The player, terrain, and other objects in your game should have their own processing steps where you run your mechanics (physics or motion). This includes turning the player and AI input into forces and motion, collision detection and response, particle system updates, and anything else related to the management of the world.

You need a separate set of steps where your art assets are drawn to the screen at the positions computed by the mechanics engine. The only thing the graphics engine should know about are the location and orientation of objects, and the interpolation between mechanics steps (assuming they are running at different rates).


The mechanics engine should never need to make a call like glReadPixels.
Quote:Original post by frob
The physics simulation and the rendering should be independant.

The player, terrain, and other objects in your game should have their own processing steps where you run your mechanics (physics or motion). This includes turning the player and AI input into forces and motion, collision detection and response, particle system updates, and anything else related to the management of the world.

You need a separate set of steps where your art assets are drawn to the screen at the positions computed by the mechanics engine. The only thing the graphics engine should know about are the location and orientation of objects, and the interpolation between mechanics steps (assuming they are running at different rates).


The mechanics engine should never need to make a call like glReadPixels.

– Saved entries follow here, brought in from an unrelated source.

-- ==== Sys2Proof/Certificates/Slice0/Obligations.lean ====
section
/-! DEFINITION. The statements about the machine, from the spec's numbered rules. -/

open Sys2Proof Sys2Proof.Machine

/-! ## Encodings -/

/-- Decoding the word of a well-formed control-processor instruction gives it back, at every value of every field (R61 to R67). -/
def Obligations.DecodeCpAfterEncode : Prop :=
  ∀ (i : Instr) (w : Word32), i.wf = true → encode i = some (.cp w) → decodeCp w = .ok i

/-- Decoding the word of a well-formed kernel slot instruction gives it back, at every value of every field (R155 to R159, R234 to
R242). -/
def Obligations.DecodeKernelAfterEncode : Prop :=
  ∀ (i : Instr) (w : Word), i.wf = true → encode i = some (.kernel w) → decodeKernel w = .ok i

/-- Each word has one meaning: a word that either decoder accepts is the word of the instruction that it gives, which is well formed;
the all-zero kernel slot word is the NOP of R159. -/
def Obligations.EncodeAfterDecode : Prop :=
  (∀ (w : Word32) (i : Instr), decodeCp w = .ok i → i.wf = true ∧ encode i = some (.cp w)) ∧
  (∀ (w : Word) (i : Instr), w ≠ 0 → decodeKernel w = .ok i → i.wf = true ∧ encode i = some (.kernel w)) ∧
  decodeKernel 0 = .ok .nop

/-- Words that the spec writes out decode to the instructions they stand for: R64 NOP, R110 RDTICK x9, R309 SYNCT x9, x10, system,
R242 CSTOP.k; and words laid out from R62 and R65 bit by bit. -/
def Obligations.SpecWordsDecode : Prop :=
  decodeCp 0x00000000 = .ok .nop ∧
  decodeCp 0xA0120002 = .ok (.rdtick ⟨0, false⟩ 9) ∧
  decodeCp 0xF8144AA0 = .ok (.synct ⟨0, false⟩ 9 10 1) ∧
  decodeKernel 0x4F00000000000000 = .ok (.cstop ⟨0, false⟩) ∧
  decodeCp 0b00001_0000_0_00011_00001_00010_0000000 = .ok (.add ⟨0, false⟩ 3 1 2) ∧
  decodeCp 0b00111_0011_1_00101_11111111111111111 = .ok (.movi ⟨3, true⟩ 5 0x1FFFF) ∧
  decodeCp 0b10000_0000_0_1111111111111111111111 = .ok (.br ⟨0, false⟩ 0x3FFFFF)

/-- R64: the all-zero word is NOP, class A, with no effect: its slot is performed, and that is all; a word of OP 0x00 with a nonzero
bit is refused. -/
def Obligations.NopHasNoEffect : Prop :=
  decodeCp 0 = .ok .nop ∧
  (∀ s : State, exec .nop s = .next (perform s)) ∧
  (∀ s : State, perform s = s.setCtx s.cur.x { s.me with
    issue := s.me.issue.map (fun is => { is with perf := setBit is.perf s.cur.slot true }) }) ∧
  classOf (0 : Word32) = .a ∧
  (∀ w : Word32, w ≠ 0 → fld w 27 5 = 0 → ∃ r, decodeCp w = .error r)

/-! ## Steps -/

/-- A step runs the decoded instruction. When it is context x's turn, its die is not stopped, its open bundle has slot i to perform next and
that slot's word decodes to ins, the step is exec of ins at that slot, after which a bundle with no slot left ends. The step of a
kernel slot is exec of the instruction its word decodes to, and the step of an event whose turn it is is exec of that event. Whose turn
it is comes from the model's own schedule (log 5). -/
def Obligations.StepRunsTheDecodedInstruction : Prop :=
  (∀ (s : State) (x i : Nat) (rest : List Turn) (is : Issue) (ins : Instr),
    s.turns = .cp x :: rest → s.stopped (dieOfCtx x) = false → (s.ctx x).issue = some is → nextSlot s is = some i →
    decodeCp (is.words.getD i 0) = .ok ins →
    step s = andThen (exec ins { s with turns := rest, cur := ⟨x, i, coreOf x⟩ }) (fun t => closeBundle t x)) ∧
  ((∀ (s : State) (c i : Nat) (rest : List Turn) (todo : List Nat) (v : Inv) (b : KIssue) (ins : Instr),
    s.turns = .kernel c :: rest → (s.core c).ca.inv = some v → v.bundle = some b → b.todo = i :: todo →
    decodeKernel (b.words.getD i 0) = .ok ins →
    step s = exec ins { s with turns := rest, cur := ⟨0, i, c⟩ }) ∧
  (∀ (s : State) (rest : List Turn) (ins : Instr), s.turns = .event ins :: rest → encode ins = none →
    step s = exec ins { s with turns := rest }))
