-- ==== Sys2Proof/Laws/Exec.lean ====
section
/-! SUPPORT. The arms of exec, one equation each. -/

namespace Sys2Proof.Machine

Exactly. Maybe I can clarify. The rendering should not have anythig to do with the collision/physics. You already know how slow glReadPixels is. Instead, you should make it to where you can detect collisions without drawing anything. As in, you have in memory vectors for location, velocity, direction, size, etc... about each object, then using this info, detect whether the objects collide. The drawing may use the same info, but shouldn't change it. As in the above post, keep drawing and physics separate. For this case, I recommend a simple sphere collision if the action is relatively fast. Just use the two positions of two objects, get the distance, then add up the two sizes of the objects. Then if the distance is less than the two sizes they have collided. Say you have the Earth and the moon. The distance is 2000 m(These numbers are way off, just for examples), the earth's size is 1500 m and the moon's is 100 m, when added together get 1600 m, which is less than the distance of 2000 m, so you know they didn't collide.
To optimize this, don't do the square root in the distance part, rather do the square of the two sizes added together, that way you don't do the expensive square root, but still get the same accuracy. This collision detection is probably the quickest way, but isn't too accurate. If the game is slower moving, you need a more accurate method. If it is fast, usually objects collide or they don't collide. Due to the speed, you don't have many of the "close calls" so the user collides or doesn't and won't notice the inaccurate detection.


I cna see what your saying , but I am loading bitmaps as my maps (trying to be like worms ) . So ithe charchter / player collides with any terrain which is not black or a certain colour .
then you should acces the bitmap data directly, not after it has been drawn. Just use the image you send to the renderer, not the rendered one.